### Input for this task

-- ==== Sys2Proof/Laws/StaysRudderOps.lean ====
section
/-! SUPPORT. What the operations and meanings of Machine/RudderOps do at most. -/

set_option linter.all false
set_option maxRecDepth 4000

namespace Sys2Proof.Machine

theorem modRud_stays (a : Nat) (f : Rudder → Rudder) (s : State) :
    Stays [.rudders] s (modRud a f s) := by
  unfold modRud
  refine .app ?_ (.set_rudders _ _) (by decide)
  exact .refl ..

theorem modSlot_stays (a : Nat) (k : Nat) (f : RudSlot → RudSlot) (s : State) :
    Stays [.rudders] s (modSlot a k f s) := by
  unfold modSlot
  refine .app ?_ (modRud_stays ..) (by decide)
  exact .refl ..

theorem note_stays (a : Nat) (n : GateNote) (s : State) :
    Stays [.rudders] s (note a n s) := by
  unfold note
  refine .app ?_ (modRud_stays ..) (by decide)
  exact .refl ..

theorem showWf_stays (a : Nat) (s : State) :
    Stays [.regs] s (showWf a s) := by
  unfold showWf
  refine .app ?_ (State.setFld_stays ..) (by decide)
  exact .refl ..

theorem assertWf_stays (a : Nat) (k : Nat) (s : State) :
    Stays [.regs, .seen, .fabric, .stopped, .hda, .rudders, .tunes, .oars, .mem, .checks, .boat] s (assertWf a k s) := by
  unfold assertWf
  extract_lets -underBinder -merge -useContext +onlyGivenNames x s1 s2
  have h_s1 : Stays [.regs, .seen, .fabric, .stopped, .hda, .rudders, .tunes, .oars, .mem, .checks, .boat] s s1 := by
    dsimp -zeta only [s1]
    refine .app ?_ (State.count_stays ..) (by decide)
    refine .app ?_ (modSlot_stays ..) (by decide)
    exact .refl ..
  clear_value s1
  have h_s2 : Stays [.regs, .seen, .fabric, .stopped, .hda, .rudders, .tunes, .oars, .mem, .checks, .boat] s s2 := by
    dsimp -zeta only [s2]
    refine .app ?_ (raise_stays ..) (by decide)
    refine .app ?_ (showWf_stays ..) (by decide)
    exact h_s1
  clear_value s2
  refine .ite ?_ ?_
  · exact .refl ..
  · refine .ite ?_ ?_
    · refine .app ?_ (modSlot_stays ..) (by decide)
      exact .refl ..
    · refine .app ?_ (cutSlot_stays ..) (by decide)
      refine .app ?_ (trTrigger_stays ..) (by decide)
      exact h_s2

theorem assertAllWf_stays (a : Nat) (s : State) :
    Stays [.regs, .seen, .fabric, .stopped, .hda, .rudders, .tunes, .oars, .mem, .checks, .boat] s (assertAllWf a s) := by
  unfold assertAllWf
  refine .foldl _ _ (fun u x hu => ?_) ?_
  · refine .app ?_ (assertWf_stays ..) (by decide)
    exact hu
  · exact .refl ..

######

Instructions to follow: Your answer must be the full set of entries, copied exactly.

Finished exercise:
-- ==== Sys2Proof/Laws/StaysRudderOps.lean ====
section
/-! SUPPORT. What the operations and meanings of Machine/RudderOps do at most. -/

set_option linter.all false
set_option maxRecDepth 4000

namespace Sys2Proof.Machine

theorem modRud_stays (a : Nat) (f : Rudder → Rudder) (s : State) :
    Stays [.rudders] s (modRud a f s) := by
  unfold modRud
  refine .app ?_ (.set_rudders _ _) (by decide)
  exact .refl ..

theorem modSlot_stays (a : Nat) (k : Nat) (f : RudSlot → RudSlot) (s : State) :
    Stays [.rudders] s (modSlot a k f s) := by
  unfold modSlot
  refine .app ?_ (modRud_stays ..) (by decide)
  exact .refl ..

theorem note_stays (a : Nat) (n : GateNote) (s : State) :
    Stays [.rudders] s (note a n s) := by
  unfold note
  refine .app ?_ (modRud_stays ..) (by decide)
  exact .refl ..

theorem showWf_stays (a : Nat) (s : State) :
    Stays [.regs] s (showWf a s) := by
  unfold showWf
  refine .app ?_ (State.setFld_stays ..) (by decide)
  exact .refl ..

theorem assertWf_stays (a : Nat) (k : Nat) (s : State) :
    Stays [.regs, .seen, .fabric, .stopped, .hda, .rudders, .tunes, .oars, .mem, .checks, .boat] s (assertWf a k s) := by
  unfold assertWf
  extract_lets -underBinder -merge -useContext +onlyGivenNames x s1 s2
  have h_s1 : Stays [.regs, .seen, .fabric, .stopped, .hda, .rudders, .tunes, .oars, .mem, .checks, .boat] s s1 := by
    dsimp -zeta only [s1]
    refine .app ?_ (State.count_stays ..) (by decide)
    refine .app ?_ (modSlot_stays ..) (by decide)
    exact .refl ..
  clear_value s1
  have h_s2 : Stays [.regs, .seen, .fabric, .stopped, .hda, .rudders, .tunes, .oars, .mem, .checks, .boat] s s2 := by
    dsimp -zeta only [s2]
    refine .app ?_ (raise_stays ..) (by decide)
    refine .app ?_ (showWf_stays ..) (by decide)
    exact h_s1
  clear_value s2
  refine .ite ?_ ?_
  · exact .refl ..
  · refine .ite ?_ ?_
    · refine .app ?_ (modSlot_stays ..) (by decide)
      exact .refl ..
    · refine .app ?_ (cutSlot_stays ..) (by decide)
      refine .app ?_ (trTrigger_stays ..) (by decide)
      exact h_s2

theorem assertAllWf_stays (a : Nat) (s : State) :
    Stays [.regs, .seen, .fabric, .stopped, .hda, .rudders, .tunes, .oars, .mem, .checks, .boat] s (assertAllWf a s) := by
  unfold assertAllWf
  refine .foldl _ _ (fun u x hu => ?_) ?_
  · refine .app ?_ (assertWf_stays ..) (by decide)
    exact hu
  · exact .refl ..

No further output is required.